-- ==== Sys2Proof/Decode.lean ====
section
/-!
DEFINITION. Decoding and encoding of the four instruction streams (R99 to R115). Each decoder makes the checks of
R108 or of R109 step 2 in their order and rejects by the cause of Table 7.5. The streams share bit patterns, so a word
is read by the decoder of the stream it stands in (R100).
-/
namespace Sys2Proof

/-- Why a word is rejected: the causes of Table 7.5 that a word alone can raise, and a byte list that ends inside the
instruction. -/
inductive EncCause where
  /-- 0x00 -/
  | opcode
  /-- 0x01 -/
  | selector
  /-- 0x02 -/
  | accessField
  /-- 0x03 -/
  | range
  /-- 0x05 -/
  | engineOpcode
  /-- 0x06 -/
  | engineField
  /-- 0x07 -/
  | specifier
  /-- 0x08 -/
  | bank
  /-- 0x09 -/
  | variant
  /-- 0x0A -/
  | followOn
  /-- 0x0C -/
  | followWord
  /-- the bytes end before the instruction does; no word of the machine raises it -/
  | short
  deriving DecidableEq, Repr

/-- The code of Table 7.5. -/
def EncCause.code : EncCause → Nat
  | .opcode => 0x00
  | .selector => 0x01
  | .accessField => 0x02
  | .range => 0x03
  | .engineOpcode => 0x05
  | .engineField => 0x06
  | .specifier => 0x07
  | .bank => 0x08
  | .variant => 0x09
  | .followOn => 0x0A
  | .followWord => 0x0C
  | .short => 0x0D

/-- The k-bit field at bit lo of a word. -/
def fld (k lo n : Nat) : BitVec k := BitVec.ofNat k (n / 2 ^ lo)

/-- R108 steps 3 and 4: reserved fields zero, then every field in range. -/
def admit2 (resv inRange : Bool) (i : Instr) : Except EncCause Instr :=
  if resv then if inRange then .ok i else .error .range else .error .accessField

/-- R109 step 2 for an engine word: reserved fields, specifiers, variants, banks, in this order. -/
def admit4 (resv specs variants banks : Bool) (i : Instr) : Except EncCause Instr :=
  if resv then if specs then if variants then if banks then .ok i else .error .bank
    else .error .variant else .error .specifier else .error .engineField
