/-- A package with its firmware complex, by node number. -/
structure Package where
  /-- UV720 (R2, R54) -/
  uv720 : Bool := false
  /-- CYCLE at the last package reset -/
  born : Nat := 0
  inboxes : Tab Inbox := []
  /-- function of each endpoint that EPBIND has attached, and the functions whose own endpoint is detached (R25, R328) -/
  endpoints : Tab Nat := []
  ownGone : NSet := []
  /-- the Handle's fault queue (R73) -/
  faults : List FaultRec := []
  nextF : Nat := 0
  /-- CSRs of the firmware complex, by CSR number: SLBIND, PREEMPT, CTXOP, EPBIND, SLFREE, FNFREE, RELBASE, RELHEAD,
  RELTAIL, RELOVF, MRSEL, KEYCTL, KEYSRC, DBGNONCE, DBGCTL, BOOTSTAT (kept exclusive-or 0xFF00: absent means FAIL none), LIFECYCLE
  as the fuse rows were read -/
  csr : Tab W64 := []
  recNum : W32 := 0
  /-- READY (Table 24.5) -/
  ready : W64 := 0
  mr : Vector (BitVec 512) 16 := Vector.replicate 16 0
  /-- tenant keys by slot (R340) -/
  keys : Tab (BitVec 512) := []
  debugOpen : Bool := false
  /-- module flash (R337) -/
  flash : Memory := []
  booted : Bool := false
  sessions : List Session := []
  /-- a stop in progress: the slice, the cycle of the request (R316) -/
  stopping : Option (Nat × Nat) := none
  /-- a save or a restore in progress (R319): OP, slice, BASE, DISCARD -/
  ctxop : Option (Nat × Nat × Nat × Bool) := none
  /-- Border: next sequence number and dead marks by destination, outstanding requests, stream counts (R281 to R283) -/
  seqTo : Tab Nat := []
  dead : NSet := []
  outstanding : Tab (List Posted) := []
  /-- reply caches by source node × 4,096 + sequence number mod 4,096 (R281) -/
  replies : Tab Reply := []
  /-- counted writes of each stream so far, by (core key × 4 + unit: 0 the access core, 1 to 3 its rings) × 256 + destination
  (R283) -/
  streams : Tab Nat := []
  held : List HeldRelease := []
  /-- rejoining (R285): quiet until the 200 µs are over, then the nodes whose acknowledgement is missing -/
  quiet : Bool := false
  unacked : NSet := []
  /-- cycle in which the 200 µs, or the 1 ms after the notices, began; nodes that have taken the notice -/
  rejoinAt : Nat := 0
  noticed : NSet := []
  /-- failed switches (R289) -/
  failedSw : NSet := []
  /-- degraded entries of mirrors that SWA was lost of, so that SWB survives (R80), by function × 256 + entry -/
  firstLost : NSet := []
  /-- packages that have not acknowledged the notice of a switch's readmission by this one, by switch × 256 + node (R346) -/
  readmits : NSet := []
  /-- cycle in which a link went down, by its bit of READY (R282, R289) -/
  downAt : Tab Nat := []
  /-- mesh reserve entries in use, by router (R286) -/
  reserve : NSet := []
  /-- probes fired (R286); heads of router queues that do not move, as router and the cycle since which, an input of the
  environment; and the routers whose probe is under way -/
  probes : Nat := 0
  heads : List (Nat × Nat) := []
  fired : NSet := []
  /-- failed die pairs (R291) -/
  d2dDown : NSet := []
  /-- the walk cache of each die (R69): descriptors by address, newest first, at most 4,096 -/
  walkCache : Tab (List (Nat × W64)) := []
  /-- commands that worker cores have in hand (R336): the worker, the cycle it took the command in, function × 256 + entry -/
  taken : List (Nat × Nat × Nat) := []
  /-- the lifecycle fuse rows, as LIFECYCLE's code (R341) -/
  fuse : Nat := 0
  /-- shadow divergences of each core so far, and the cores that the Handle has withdrawn from service (R308) -/
  diverged : Tab Nat := []
  withdrawn : NSet := []
  throttled : NSet := []
  deriving DecidableEq, Repr
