/-- Records that waited for room enter the slice's queue (R73). -/
def State.refillFaults (s : State) (sk : Nat) : State :=
  let sl := s.slice sk
  let n := 64 - sl.faults.length
  let s := s.putSlice sk { sl with late := sl.late.drop n }
  ((sl.late.take n).foldl (fun s f => s.enterFault sk f) s).askHandler sk

/-- Withdraws the fault records of a unit of a core (R139 step 3). -/
def State.withdraw (s : State) (ck unit : Nat) : State :=
  let keep (l : List FaultRec) := l.filter fun f => !(f.core == ck && f.unit == unit)
  let n := ckNode ck
  let p := s.pkg n
  let s := s.putPkg n { p with faults := keep p.faults }
  match (s.core ck).slice with
  | some sk =>
    let sl := s.slice sk
    (s.putSlice sk { sl with faults := keep sl.faults, late := keep sl.late }).refillFaults sk
  | none => s

/-- Writes words at a physical address as a core's device access: the page's key, and what a write leaves (R76, R270). -/
def State.devWrite (s : State) (ck : Nat) (at_ : Nat × Bool) (chk : Bool) (off : Nat) (bs : List Byte) : State :=
  (s.poke (if at_.2 then s.lineKey at_.1 else none) (at_.1 + off) bs).noteWrite ck { pa := at_.1 + off, left := 0, chk := chk } bs.length

/-- The end of a key-value transfer's half (R215): PAGES, then CODE as a release at system scope; CODE 2 to 5 is
recorded. What waited for it in the copy ring goes on. -/
def State.endHalf (s : State) (h : KvHalf) (code : Nat) : State :=
  let s := { s with transfers := s.transfers.filter (·.id ≠ h.id) }
  let s := match s.racing h.core { pa := h.desc.1 + 32, left := 8, chk := h.descChk } 8 with
    | (some _, s) => s.count (ckNode h.core) 0x71
    | (none, s) =>
      let s := s.devWrite h.core h.desc h.descChk 32 (wordBytes (BitVec.ofNat 64 (h.landed * 2 ^ 32 + code)))
      (s.countRelease h.core).stamp h.core 4 (h.desc.1 + 32) 8
  let s :=
    if 2 ≤ code && code ≤ 5 then s.record (ckNode h.core) { s.coreRec h.core 0xC9 4 with kind := 3, addr := BitVec.ofNat 64 h.desc.1 }
    else s
  s.wake (.ring h.core 2)

/-- R216: a reset of the copy ring ends its posted transfers with CODE 0x06. -/
def State.endTransfers (s : State) (ck : Nat) : State :=
  (s.transfers.filter fun h => h.core == ck).foldl (fun s h => s.endHalf h 0x06) s

/-- A core's entry no longer waits for a round of a context (R219). -/
def Switch.forget (w : Switch) (ck : Nat) : Switch :=
  { w with
    answers := w.answers.del ck
    ctxs := w.ctxs.mapVals fun x => { x with waiters := x.waiters.del ck } }

/-- R228: a sketch command that is discarded gives its set's LOCK back, as a release at package scope; a write that cannot be
translated is dropped. -/
def State.dropLock (s : State) (ck : Nat) : State :=
  let x := (s.core ck).cring
  let locked : Option Entry := if x.prog.lock then x.queue.head? else x.queue.find? (·.prog.lock)
  match locked with
  | some e =>
    match s.translate ck (e.capa + 24) .write with
      | .ok pg s =>
        match s.racing ck pg 8 with
        | (some _, s) => s.count (ckNode ck) 0x71
        | (none, s) =>
        let key := if pg.enc then s.lineKey pg.pa else none
        let w := bytesWord (s.keyBytes key pg.pa 8)
        let s := (s.poke key pg.pa (wordBytes (w &&& BitVec.ofNat 64 (2 ^ 63 - 1)))).noteWrite ck pg 8
        (s.countRelease ck).stamp ck 2 pg.pa 8
      | _ => s
  | none => s

/-- R139 for one ring: entries, window, record, orphans; parts of a discarded ganged multiply that have not started. -/
def State.resetRing (s : State) (ck r : Nat) : State :=
  let s := if r = 2 then s.dropLock ck else s
  let c := (s.core ck).resetRing r
  let c := ((c.markOrphans 0).markOrphans 1).markOrphans 2
  let s := s.putCore ck c
  let s := s.withdraw ck (ringUnit r)
  let s := ((s.wake (.ring ck 0)).wake (.ring ck 1)).wake (.ring ck 2)
  match r with
  | 1 =>
    -- parts that have arrived and not started go, and those on their way; a core that they held back from its end looks again
    let had := s.cores.filter fun e => e.2.mat.parts.any (·.issuer == ck)
    let s := { s with
      cores := s.cores.map fun e => (e.1, { e.2 with mat := { e.2.mat with parts := e.2.mat.parts.filter (·.issuer ≠ ck) } })
      agenda := s.agenda.filter fun h => match h with
        | .event (.gangPartArrive n k _) => n * 256 + k ≠ ck
        | .event (.gangPartCommit n k _) => n * 256 + k ≠ ck
        | _ => true }
    had.foldl (fun s e => (if e.2.run == .ended then s.wake (.event (.threadEnd (ckNode e.1) (ckCore e.1))) else s).wake (.ring e.1 1)) s
  | 2 => { s with switches := s.switches.mapVals fun w => w.forget ck }.endTransfers ck
  | _ => s

def State.resetRings (s : State) (ck : Nat) : State := ((s.resetRing ck 0).resetRing ck 1).resetRing ck 2

/-! ### Groups and barriers -/

def Slice.group (sl : Slice) (g : Nat) : NSet := Tab.getD sl.groups g []
def Slice.bar (sl : Slice) (b : Nat) : SliceBar := Tab.getD sl.bars b {}
def Slice.setBar (sl : Slice) (b : Nat) (x : SliceBar) : Slice := { sl with bars := Tab.put sl.bars b x }

/-- A begun generation whose arrivals cover every member completes (R239, R241). -/
def Slice.tryComplete (sl : Slice) (b : Nat) : Slice :=
  let x := sl.bar b
  if x.arr ≠ [] && (sl.group (b % 64)).all x.arr.has then sl.setBar b { gen := x.gen + 1, arr := [], rels := x.rels } else sl

/-- join (R239). -/
def Slice.joinGroup (sl : Slice) (g core : Nat) : Slice :=
  if (sl.group g).has core then sl
  else
    let sl := { sl with groups := Tab.put sl.groups g ((sl.group g).add core) }
    let count (sl : Slice) (b : Nat) : Slice :=
      let x := sl.bar b
      if x.arr = [] then sl else sl.setBar b { x with arr := x.arr.add core }
    count (count sl g) (g + 64)

/-- leave (R239). -/
def Slice.leaveGroup (sl : Slice) (g core : Nat) : Slice :=
  if !(sl.group g).has core then sl
  else
    let sl := { sl with groups := Tab.put sl.groups g ((sl.group g).del core) }
    let drop (sl : Slice) (b : Nat) : Slice :=
      let x := sl.bar b
      (sl.setBar b { x with arr := x.arr.del core }).tryComplete b
    drop (drop sl g) (g + 64)

/-! ### Completions -/

/-- The function of a package whose own endpoint this is, unless it was detached (R25, R328). -/
def State.ownFunc (s : State) (node ep : Nat) : Option Nat :=
  (List.range 37).find? fun f => (Config.ownEndpoint node f).toNat == ep && !(s.pkg node).ownGone.has f

/-- The function that an endpoint is attached to on a package: as EPBIND has attached it, or the one whose own it is. -/
def State.funcAt (s : State) (node ep : Nat) : Option Nat :=
  match (s.pkg node).endpoints.get? ep with
  | some f => some f
  | none => s.ownFunc node ep

/-- An endpoint is attached to a function of a package: one that EPBIND has attached, or its own. -/
def State.boundByEp (s : State) (node func : Nat) : Bool := (s.pkg node).endpoints.any fun e => e.2 == func
def State.hasEndpoint (s : State) (node func : Nat) : Bool := s.boundByEp node func || !(s.pkg node).ownGone.has func

/-- Sends a completion (Table 3.4); the last 256 of KIND 1 are kept for a duplicate command (R26). -/
def State.complete (s : State) (node func ep seq kind status : Nat) (tag detail : W64) : State :=
  let m : Message := {
    node := node, ep := ep,
    words := [BitVec.ofNat 64 (seq % 2 ^ 32 * 2 ^ 32 + kind * 2 ^ 24 + status % 256 * 2 ^ 16 + func), tag, detail, 0] }
  -- sent only while the function's endpoint is attached (R333)
  let s := if s.hasEndpoint node func then { s with out := s.out ++ [m] } else s
  if kind = 1 then
    let p := s.pkg node
    let b := Tab.getD p.inboxes func {}
    s.putPkg node { p with inboxes := p.inboxes.put func { b with sent := ((seq, m) :: b.sent).take 256 } }
  else s

/-! ### Fault records -/

/-- Whether a cause goes to the Handle's queue (R302). -/
def toHandle (cause : Nat) : Bool := (0x50 ≤ cause && cause < 0x60) || cause ∈ [0x20, 0x21, 0x23, 0x24, 0x25, 0x26, 0x27, 0x28]

/-- The eight words of Table 5.7. -/
def State.faultWords (s : State) (ck unit kind cause level fnum : Nat) (va : W64) (ipa : Nat) (desc wh : W64) : List W64 :=
  let c := s.core ck
  let func := match c.slice with | some sk => s.sliceFunc sk | none => 0
  [BitVec.ofNat 64 (cause * 2 ^ 56 + unit * 2 ^ 52 + kind * 2 ^ 50 + func * 2 ^ 44 + c.slcore * 2 ^ 36 + level * 2 ^ 32 + fnum % 2 ^ 32),
    va, BitVec.ofNat 64 ipa, desc, wh, BitVec.ofNat 64 (s.cycle (ckNode ck)), 0, 0]

/-- Records a fault of a unit of a core in the queue of its cause (R73, R302). A slice queue with 64 records makes the
unit wait with its record. -/
def State.raiseFault (s : State) (ck unit kind cause level : Nat) (va : W64) (ipa : Nat) (desc wh : W64) : Park × State :=
  let node := ckNode ck
  let s := s.count node cause
  match (s.core ck).slice, toHandle cause with
  | some sk, false =>
    let sl := s.slice sk
    let f : FaultRec := { fnum := sl.nextF, core := ck, unit := unit, words := s.faultWords ck unit kind cause level sl.nextF va ipa desc wh }
    let sl := { sl with nextF := sl.nextF + 1 }
    let s :=
      if sl.faults.length < 64 then (s.putSlice sk sl).enterFault sk f
      else s.putSlice sk { sl with late := sl.late ++ [f] }
    ({ cause := cause, handle := false, fnum := f.fnum }, s.askHandler sk)
  | _, _ =>
    let p := s.pkg node
    let f : FaultRec := { fnum := p.nextF, core := ck, unit := unit, words := s.faultWords ck unit kind cause level p.nextF va ipa desc wh }
    ({ cause := cause, handle := true, fnum := f.fnum }, s.putPkg node { p with faults := p.faults ++ [f], nextF := p.nextF + 1 })

/-! ### Ends -/

/-- The active invocation of a slot. -/
def Slice.inv (sl : Slice) (slot : Nat) : Option Invocation := sl.active.find? (·.slot == slot)
def Slice.setInv (sl : Slice) (x : Invocation) : Slice := { sl with active := sl.active.map fun y => if y.slot = x.slot then x else y }

/-- Bytes at an intermediate address of a slice, as the device reads its records (R10), whatever the page's permissions (log entry
84); a page that is absent or outside the slice reads nothing. -/
def State.ipaBytes (s : State) (sk ipa n : Nat) : List Byte :=
  match s.walk2 false (skNode sk) 0 ipa [0, 1, 2, 3] (s.s2root sk) with
  | .ok l s =>
    let pa := normPa (skNode sk) (dADDR 2 l.d + ipa % l.size)
    if s.outsideSlice sk pa l.size then [] else s.keyBytes (if dENC l.d then s.lineKey pa else none) pa n
  | _ => []
def State.ipaWord (s : State) (sk ipa : Nat) : W64 := bytesWord (s.ipaBytes sk ipa 8)

/-- Word w of node n of a slot's graph (Table 2.3). -/
def State.nodeWord (s : State) (sk slot n w : Nat) : W64 :=
  let m := Tab.getD (s.slice sk).slots slot {}
  s.ipaWord sk ((m.words.getD 3 0).toNat + 32 * n + 8 * w)
def isGraph (m : ModelSlot) : Bool := (m.words.headD 0).fld 61 1 == 1
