def f32 : FFmt := { eb := 8, mb := 23, bias := 127, special := 0 }
def f16 : FFmt := { eb := 5, mb := 10, bias := 15, special := 0 }
def bf16 : FFmt := { eb := 8, mb := 7, bias := 127, special := 0 }
def e4m3 : FFmt := { eb := 4, mb := 3, bias := 7, special := 1 }
def e5m2 : FFmt := { eb := 5, mb := 2, bias := 15, special := 0 }
def e2m1 : FFmt := { eb := 2, mb := 1, bias := 1, special := 2 }

/-- The significand of a code, with its leading bit. -/
def FFmt.sig (f : FFmt) (c : Nat) : Nat := if bits c f.mb f.eb = 0 then bits c 0 f.mb else 2 ^ f.mb + bits c 0 f.mb

/-- Width in bits. -/
def FFmt.width (f : FFmt) : Nat := 1 + f.eb + f.mb

/-- An exact value: NaN, an infinity, or (−1)^neg × m × 2^e, where m = 0 is a signed zero. -/
inductive FVal where
  | nan
  | inf (neg : Bool)
  | fin (neg : Bool) (m : Nat) (e : Int)
  deriving DecidableEq, Repr

/-- R81: the value of a code. -/
def FFmt.value (f : FFmt) (c : Nat) : FVal :=
  let neg := bit c (f.eb + f.mb)
  let x := bits c f.mb f.eb
  let q := bits c 0 f.mb
  let top := x == 2 ^ f.eb - 1
  if top && f.special == 0 then (if q = 0 then .inf neg else .nan)
  else if top && f.special == 1 && q == 2 ^ f.mb - 1 then .nan
  else if x = 0 then .fin neg q (1 - (f.bias : Int) - f.mb)
  else .fin neg (2 ^ f.mb + q) ((x : Int) - f.bias - f.mb)

/-- R85: the canonical NaN; e2m1 cannot express NaN, and a conversion to it gives +0 (Table 6.3). -/
def FFmt.qnan (f : FFmt) : Nat :=
  if f.special = 0 then (2 ^ f.eb - 1) * 2 ^ f.mb + 2 ^ (f.mb - 1) else if f.special = 1 then 2 ^ (f.eb + f.mb) - 1 else 0

/-- Largest finite magnitude, as a code. -/
def FFmt.largest (f : FFmt) : Nat :=
  if f.special = 0 then (2 ^ f.eb - 1) * 2 ^ f.mb - 1 else if f.special = 1 then 2 ^ (f.eb + f.mb) - 2 else 2 ^ (f.eb + f.mb) - 1

def FFmt.sign (f : FFmt) (neg : Bool) (c : Nat) : Nat := if neg then 2 ^ (f.eb + f.mb) + c else c

/-- Exponent of the leading bit of a non-zero magnitude. -/
def lead (m : Nat) (e : Int) : Int := (Nat.log2 m : Int) + e

/-- Rounds m × 2^e to a whole multiple of 2^q in a mode of R86: the multiple. -/
def roundTo (mode : Nat) (neg : Bool) (m : Nat) (e q : Int) : Nat :=
  if q ≤ e then m * 2 ^ (e - q).toNat
  else
    let sh := (q - e).toNat
    let n := m / 2 ^ sh
    let r := m % 2 ^ sh
    let up := match mode with
      | 0 => 2 ^ sh < 2 * r || (2 * r == 2 ^ sh && n % 2 == 1)
      | 1 => false
      | 2 => neg && r != 0
      | _ => !neg && r != 0
    if up then n + 1 else n

/-- What a finite value rounds to: the code of its magnitude before the overflow rule, and whether it overflows the
format. -/
def FFmt.roundMag (f : FFmt) (mode : Nat) (neg : Bool) (m : Nat) (e : Int) : Nat × Bool :=
  if m = 0 then (0, false)
  else
    let low : Int := 1 - (f.bias : Int) - f.mb
    let q := max (lead m e - f.mb) low
    let n := roundTo mode neg m e q
    -- a carry into the next power of two moves the exponent up
    let (n, q) := if n = 2 ^ (f.mb + 1) then (2 ^ f.mb, q + 1) else (n, q)
    let code := if n < 2 ^ f.mb then n else ((q - low).toNat + 1) * 2 ^ f.mb + (n - 2 ^ f.mb)
    (code, f.largest < code)

/-- Table 6.3: the outcome of an overflow. -/
def FFmt.overflow (f : FFmt) (mode : Nat) (sat neg : Bool) : Nat :=
  let ieeeInf := mode == 0 || (mode == 3 && !neg) || (mode == 2 && neg)
  if ieeeInf && !sat then
    if f.special = 0 then f.sign neg ((2 ^ f.eb - 1) * 2 ^ f.mb) else if f.special = 1 then f.qnan else f.sign neg f.largest
  else f.sign neg f.largest

/-- R87: conversion of an exact value to a format: the code, and whether a finite value overflowed. -/
def FFmt.convert (f : FFmt) (mode : Nat) (sat : Bool) : FVal → Nat × Bool
  | .nan => (f.qnan, false)
  | .inf neg =>
    (if f.special = 2 || sat then f.sign neg f.largest
     else if f.special = 1 then f.qnan else f.sign neg ((2 ^ f.eb - 1) * 2 ^ f.mb), false)
  | .fin neg m e =>
    let (c, above) := f.roundMag mode neg m e
    if above then (f.overflow mode sat neg, true) else (f.sign neg c, false)

def FFmt.round (f : FFmt) (mode : Nat) (v : FVal) : Nat := (f.convert mode false v).1

/-- R87: conversion to an integer of n bits: rounded, then saturated; the flag says that a finite value was out of
range. -/
def toInteger (signed : Bool) (n mode : Nat) (v : FVal) : Nat × Bool :=
  let hi : Int := if signed then 2 ^ (n - 1) - 1 else 2 ^ n - 1
  let lo : Int := if signed then -(2 ^ (n - 1)) else 0
  let code (x : Int) : Nat := (BitVec.ofInt n x).toNat
  match v with
  | .nan => (0, false)
  | .inf neg => (code (if neg then lo else hi), false)
  | .fin neg m e =>
    let k : Int := (roundTo mode neg m e 0 : Nat)
    let x := if neg then -k else k
    (code (max lo (min hi x)), x < lo || hi < x)

/-- An integer as an exact value. -/
def ofInteger (x : Int) : FVal := .fin (decide (x < 0)) x.natAbs 0
/-- A code of n bits read as a signed or an unsigned integer. -/
def intOf (signed : Bool) (n c : Nat) : Int := if signed then (BitVec.ofNat n c).toInt else ((c % 2 ^ n : Nat) : Int)

/-! ### Exact arithmetic (R88) -/

def FVal.neg : FVal → FVal
  | .nan => .nan
  | .inf s => .inf (!s)
  | .fin s m e => .fin (!s) m e
def FVal.abs : FVal → FVal
  | .nan => .nan
  | .inf _ => .inf false
  | .fin _ m e => .fin false m e

/-- A signed multiple of 2^q of a finite value with q at or below its exponent. -/
def scaled (neg : Bool) (m : Nat) (e q : Int) : Int :=
  let k : Int := (m * 2 ^ (e - q).toNat : Nat)
  if neg then -k else k

/-- The exact sum; an exact zero takes the sign that IEEE 754 gives it in the mode. -/
def FVal.add (mode : Nat) : FVal → FVal → FVal
  | .nan, _ => .nan
  | _, .nan => .nan
  | .inf s, .inf t => if s = t then .inf s else .nan
  | .inf s, .fin _ _ _ => .inf s
  | .fin _ _ _, .inf t => .inf t
  | .fin s m e, .fin t n d =>
    let q := min e d
    let x := scaled s m e q + scaled t n d q
    if x = 0 then .fin (if s = t then s else mode == 2) 0 0 else .fin (decide (x < 0)) x.natAbs q

def FVal.mul : FVal → FVal → FVal
  | .nan, _ => .nan
  | _, .nan => .nan
  | .inf s, .inf t => .inf (s != t)
  | .inf s, .fin t n _ => if n = 0 then .nan else .inf (s != t)
  | .fin s m _, .inf t => if m = 0 then .nan else .inf (s != t)
  | .fin s m e, .fin t n d => .fin (s != t) (m * n) (e + d)

/-- Comparison of two values that are no NaN: less than, with −0 = +0. -/
def FVal.lt : FVal → FVal → Bool
  | .nan, _ => false
  | _, .nan => false
  | .inf s, .inf t => s && !t
  | .inf s, .fin _ _ _ => s
  | .fin _ _ _, .inf t => !t
  | .fin s m e, .fin t n d => decide (scaled s m e (min e d) < scaled t n d (min e d))

def FVal.isNan : FVal → Bool
  | .nan => true
  | _ => false
def FVal.isInf : FVal → Bool
  | .inf _ => true
  | _ => false
def FVal.isFin : FVal → Bool
  | .fin _ _ _ => true
  | _ => false
def FVal.negative : FVal → Bool
  | .nan => false
  | .inf s => s
  | .fin s _ _ => s
def FVal.isZero : FVal → Bool
  | .fin _ m _ => m == 0
  | _ => false

/-! ### f32 operations -/

def v32 (c : Nat) : FVal := f32.value c
def addF (mode x y : Nat) : Nat := f32.round mode ((v32 x).add mode (v32 y))
def subF (mode x y : Nat) : Nat := f32.round mode ((v32 x).add mode (v32 y).neg)
def mulF (mode x y : Nat) : Nat := f32.round mode ((v32 x).mul (v32 y))
def fmaF (x y z : Nat) : Nat := f32.round 0 (((v32 x).mul (v32 y)).add 0 (v32 z))

/-- R166: the lesser; −0 < +0; a NaN yields to the other. -/
def minF (x y : Nat) : Nat :=
  let a := v32 x
  let b := v32 y
  if a.isNan && b.isNan then f32.qnan
  else if a.isNan then y
  else if b.isNan then x
  else if a.isZero && b.isZero then (if a.negative then x else y)
  else if b.lt a then y else x
def maxF (x y : Nat) : Nat :=
  let a := v32 x
  let b := v32 y
  if a.isNan && b.isNan then f32.qnan
  else if a.isNan then y
  else if b.isNan then x
  else if a.isZero && b.isZero then (if a.negative then y else x)
  else if a.lt b then y else x
def absF (x : Nat) : Nat := if (v32 x).isNan then f32.qnan else x % 2 ^ 31
def negF (x : Nat) : Nat := if (v32 x).isNan then f32.qnan else if bit x 31 then x % 2 ^ 31 else x % 2 ^ 31 + 2 ^ 31

/-- R168: conditions 0 eq, 1 ne, 2 lt, 3 le. -/
def condF (c x y : Nat) : Bool :=
  let a := v32 x
  let b := v32 y
  if a.isNan || b.isNan then c == 1
  else
    let eq := !a.lt b && !b.lt a
    match c with
    | 0 => eq
    | 1 => !eq
    | 2 => a.lt b
    | _ => a.lt b || eq
def condI (c : Nat) (x y : Int) : Bool :=
  match c with
  | 0 => x == y
  | 1 => x != y
  | 2 => decide (x < y)
  | _ => decide (x ≤ y)

/-! ### Approximate functions: exact results to more than 80 binary places -/

/-- Fixed-point numbers of the approximations have 160 binary places. -/
def fixOne : Nat := 2 ^ 160
/-- ln 2, log2 e, and 2 log2 e √(2/π), in fixed point. -/
def fixLn2 : Nat := 0xb17217f7d1cf79abc9e3b39803f2f6af40f34326
def fixLog2E : Nat := 0x171547652b82fe1777d0ffda0d23a7d11d6aef551
def fixGelu : Nat := 0x24d5d84379ceb2976942cda18a76c51f965d787bd

/-- A finite value in fixed point. -/
def toFix (neg : Bool) (m : Nat) (e : Int) : Int :=
  let k : Int := (if -160 ≤ e then m * 2 ^ (e + 160).toNat else m / 2 ^ (-e - 160).toNat : Nat)
  if neg then -k else k

/-- The exponential series of y below 1, from its term i down. -/
def expSeries (y : Nat) : Nat → Nat → Nat
  | 0, acc => acc
  | i + 1, acc => expSeries y i (fixOne + y * acc / ((i + 1) * fixOne))

/-- 2^z of a fixed-point z: a number and an exponent. -/
def exp2Fix (z : Int) : Nat × Int :=
  (expSeries ((z % (fixOne : Int)).toNat * fixLn2 / fixOne) 40 fixOne, z / (fixOne : Int) - 160)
------------------------------------
## WORK TO BE COMPLETED
Quote the listing above from its first line to the line with "if resv then if inRange", inclusive, and add nothing.

## RESULT OF THIS TASK
-- ==== Sys2Proof/Decode.lean ====
section
/-!
DEFINITION. Decoding and encoding of the four instruction streams (R99 to R115). Each decoder makes the checks of
R108 or of R109 step 2 in their order and rejects by the cause of Table 7.5. The streams share bit patterns, so a word
is read by the decoder of the stream it stands in (R100).
-/
namespace Sys2Proof

/-- Why a word is rejected: the causes of Table 7.5 that a word alone can raise, and a byte list that ends inside the
instruction. -/
inductive EncCause where
  /-- 0x00 -/
  | opcode
  /-- 0x01 -/
  | selector
  /-- 0x02 -/
  | accessField
  /-- 0x03 -/
  | range
  /-- 0x05 -/
  | engineOpcode
  /-- 0x06 -/
  | engineField
  /-- 0x07 -/
  | specifier
  /-- 0x08 -/
  | bank
  /-- 0x09 -/
  | variant
  /-- 0x0A -/
  | followOn
  /-- 0x0C -/
  | followWord
  /-- the bytes end before the instruction does; no word of the machine raises it -/
  | short
  deriving DecidableEq, Repr

/-- The code of Table 7.5. -/
def EncCause.code : EncCause → Nat
  | .opcode => 0x00
  | .selector => 0x01
  | .accessField => 0x02
  | .range => 0x03
  | .engineOpcode => 0x05
  | .engineField => 0x06
  | .specifier => 0x07
  | .bank => 0x08
  | .variant => 0x09
  | .followOn => 0x0A
  | .followWord => 0x0C
  | .short => 0x0D

/-- The k-bit field at bit lo of a word. -/
def fld (k lo n : Nat) : BitVec k := BitVec.ofNat k (n / 2 ^ lo)

/-- R108 steps 3 and 4: reserved fields zero, then every field in range. -/
def admit2 (resv inRange : Bool) (i : Instr) : Except EncCause Instr :=
  if resv then if inRange then .ok i else .error .range else .error .accessField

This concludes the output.